Ummmm I went to see who was upstairs, he was the only one in his room so we had sex while the travel channel played in the background.
Oh good. Romantic. Still, I'm jealous of the sex.
Probably not, since he made me promise not to tell anyone it only lasted ten seconds.
Just had to explain to a senior manager why I had duct tape residue on my wrist and hand. This weekend was a success.
i knew it was going to be a good night when i was bleeding, licked it and it tasted like miller light
would it be subtle enough if I played birthday sex on repeat while I may or may not be stripping?
The only piece of furniture in the apartment is a wine rack.

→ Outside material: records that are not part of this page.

/-- A row's record after its update, and INVALID. -/
def rowStep (r : KilnRule) (e : KilnEntry) (h : KHyper) (u : Nat) (grads : List Val) (b : List Byte) : List Byte × List Val × Bool :=
  let dim := e.cols
  let ms := recordMasters b dim
  let bytes := r.recordBytes dim
  if r.kind = 2 then
    let o := rowAdagrad r h dim grads ms (recordState b dim 0)
    (slice (masterBytes o.1 ++ stateBytes [o.2.1]) 0 bytes, o.1, o.2.2)
  else
    let at' := fun (c j : Nat) => (List.range r.states).map fun s => recordState b dim ((c * r.states + s) * dim + j)
    let outs := ((grads.zip ms).zipIdx).map fun x =>
      elementStep r e.noDecay h x.1.1 x.1.2 (at' (r.readCopy u) x.2) (at' (r.writeCopy u) x.2) (at' (r.writeCopy u) x.2)
    let copy := fun (c : Nat) => (List.range r.states).flatMap fun s =>
      (List.range dim).map fun j =>
        if c = r.writeCopy u then ((outs.getD j (.fin false 0 0, [], false)).2.1.getD s (.fin false 0 0))
        else recordState b dim ((c * r.states + s) * dim + j)
    (slice (masterBytes (outs.map (·.1)) ++ stateBytes ((List.range r.copies).flatMap copy)) 0 bytes, outs.map (·.1), outs.any (·.2.2))

/-- Updates one row. -/
def World.updateRow (t : Sid) (p : Nat) (r : KilnRule) (e : KilnEntry) (h : KHyper) (u : Nat) (w : World)
    (x : Nat × List (BitVec 32)) : World :=
  let grads := x.2.map fun v => fp32.decode v.toNat
  let moved := fun (w : World) => (w.moveTarget p e.tensor x.1).elim w fun q => w.moveRow p r e x.1 q
  if w.rowFrozen p r e x.1 then moved (w.tick .kln 0 0x098)
  else if grads.any fun v => !v.isFinite then moved (w.kilnSkip t p e.tensor true)
  else
    let b := w.rowRecord p r e x.1
    let o := rowStep r e h u grads b
    let w := (w.setRowRecord p r e x.1 o.1).klnSticky false (becameInf (recordMasters b e.cols) o.2.1) o.2.2 false
    let w := w.kilnItem p (w.kilnTensor p e) x.1 x.1 u o.1
    moved (((w.emitRow p e x.1 o.2.1).tick .kln 0 0x090).count (Block.kln.addr 0 0x088) e.cols)

/-- Updates a row-table entry, its rows in ascending order (R307, R320, R322). -/
def World.updateTable (w : World) (t : Sid) (p g i : Nat) (r : KilnRule) (e : KilnEntry) : World :=
  let rows := (w.grad p e.tensor).rows
  let live := rows.filter fun x => !(w.rowFrozen p r e x.1) && x.2.all fun v => (fp32.decode v.toNat).isFinite
  let hd := if live.isEmpty then ((0, 0, 0), w) else w.bumpHeader p r e
  let h := r.hyper ((w.part p).bundle.elim [] (·.schedules)) (w.part p).step hd.1.2.1 hd.1.2.2
  let w := rows.foldl (World.updateRow t p r e h hd.1.1) hd.2
  let w := if live.isEmpty then w else w.tick .kln 0 0x080
  let rest := if ((w.part p).entry e.tensor).elim false (·.fullRewrite) then
      (w.rowsHere p e).filter fun row => !(live.any fun x => decide (x.1 = row)) else []
  (rest.foldl (fun w row => w.emitRow p e row (recordMasters (w.rowRecord p r e row) e.cols)) w).updKiln fun k =>
    { k with updated := k.updated ++ [(p, g, i)] }

/-- What the Kiln emits and moves once a step's queue is empty (R322, R323). -/
def World.flushKiln (w : World) (p : Nat) : World :=
  let w := w.applyFreezes p (w.part p).step
  let all := (w.kilnRules p).zipIdx.flatMap fun r => r.1.entries.zipIdx.map fun e => (r.2, e.2, r.1, e.1)
  let w := all.foldl (fun w x =>
    let full := ((w.part p).entry x.2.2.2.tensor).elim false (·.fullRewrite)
    if full = false ∨ w.kiln.updated.contains (p, x.1, x.2.1) then w
    else if x.2.2.2.rowTable then
      (w.rowsHere p x.2.2.2).foldl (fun w row =>
        w.emitRow p x.2.2.2 row (recordMasters (w.rowRecord p x.2.2.1 x.2.2.2 row) x.2.2.2.cols)) w
    else if w.matrixElements p x.2.2.2 = 0 then w
    else w.emitMatrix p x.2.2.2 (w.masterArray p x.2.2.2 (w.matrixElements p x.2.2.2))) w
  let w := (w.part p).accepted.foldl (fun w a =>
    match w.kilnEntryOf p a.1 with
    | none => w
    | some (_, _, r, e) => w.moveRow p r e a.2.1 a.2.2) w
  w.updKiln fun k => { k with flushed := AMap.set false k.flushed p true }

/-- The Kiln finishes a closed step once its queue is empty and every frame is acknowledged (R324). -/
def World.settleKiln (w : World) (p : Nat) : World :=
  let c := AMap.get 0 w.kiln.closing p
  if c = 0 ∨ AMap.get false w.kiln.stepDone p ∨ w.kilnLive p = false ∨ w.kiln.queue.any (fun q => decide (q.1 = p)) then w
  else
    let w := if AMap.get false w.kiln.flushed p then w else w.flushKiln p
    if AMap.get 0 w.kiln.unacked p ≠ 0 ∨ AMap.get 0 w.kiln.reads p ≠ 0 then w
    else
      let w := w.updKiln fun k =>
        { k with stepDone := AMap.set false k.stepDone p true
                 grads := k.grads.filter fun g => decide (g.part ≠ p)
                 buffer := k.buffer.zero (p * 2 ^ 48) ((p + 1) * 2 ^ 48)
                 grains := k.grains.filter fun a => decide (a / 2 ^ 48 ≠ p)
                 updated := k.updated.filter fun u => decide (u.1 ≠ p) }
      (w.setReg (Block.kln.addr 0 (0x030 + 8 * p)) (BitVec.ofNat 64 (c - 1))).fromKiln 10 p [c - 1] []

/-- Whether an update must wait for the cask to read the entry's state (R476). -/
def World.cowHeld (w : World) (p tensor : Nat) : Bool :=
  decide (p = 0) && w.cask.inProgress.isSome && !w.cask.kilnSent && !(((w.part p).entry tensor).elim false DirEntry.journals)

/-- KILN_ENTRY_UPDATE: the Kiln updates the next complete entry of a partition, unless it must wait (R319, R320, R33, R476). -/
def execKilnEntryUpdate (part : PartId) (s : State) : Host.Outcome State Fault Refusal :=
  .next (s.serve fun w =>
    let p := part.val
    match w.kiln.queue.find? fun q => decide (q.1 = p) with
    | none => w
    | some (_, g, i) =>
      match w.kilnEntryAt p g i with
      | none => w
      | some (r, e) =>
        if w.kilnLive p = false ∨ ((w.part p).running ∧ (w.part p).eval) ∨ w.cowHeld p e.tensor
            ∨ w.gradArrived p (w.grad p e.tensor) = false then w
        else
          let w := w.applyFreezes p (w.part p).step
          let w := w.updKiln fun k => { k with queue := k.queue.filter fun q => decide (q ≠ (p, g, i)) }
          let w := if w.kiln.frozen.contains (p, g, i) then w.tick .kln 0 0x098
            else if e.rowTable then w.updateTable s.sid p g i r e else w.updateMatrix s.sid p g i r e
          w.settleKiln p)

We need to get her a baby shower present. And no, a blow up sex doll with her dead boyfriends picture stuck to it, is not appropriate.
I am way too attached to fictional lesbians.
I still have a scar from the last time she gave me a handjob. There is NO WAY i'll stick my dick anywhere near her again
Found a piece of twizzler in my buttcrack.
We left the bar and you kept yelling "ONWARD SCION, TO GLORY!!"
once he tried to wake me up from my hangover nap to have sex, that's when things went downhill. he had to go.
Adulthood is weird i just cleared a check larger than my gross income from 2011 but i also just did coke during my lunch break
in mid sex he pointed out my great gatsby tattoo and we started discussing themes and metaphors from our fave fitzgerald novels
you need to stop fucking English majors
We couldn't find her anywhere. Finally, I saw her sitting in my bathroom floor spraying hair mouse into her mouth and whispering "I fucking love whipped cream." WHAT DID YOU GIVE HER AND CAN I HAVE SOME?
Remember when we thought adulthood would be different than college?
It is different. We had hopes and dreams back then. Now we're just alcoholics.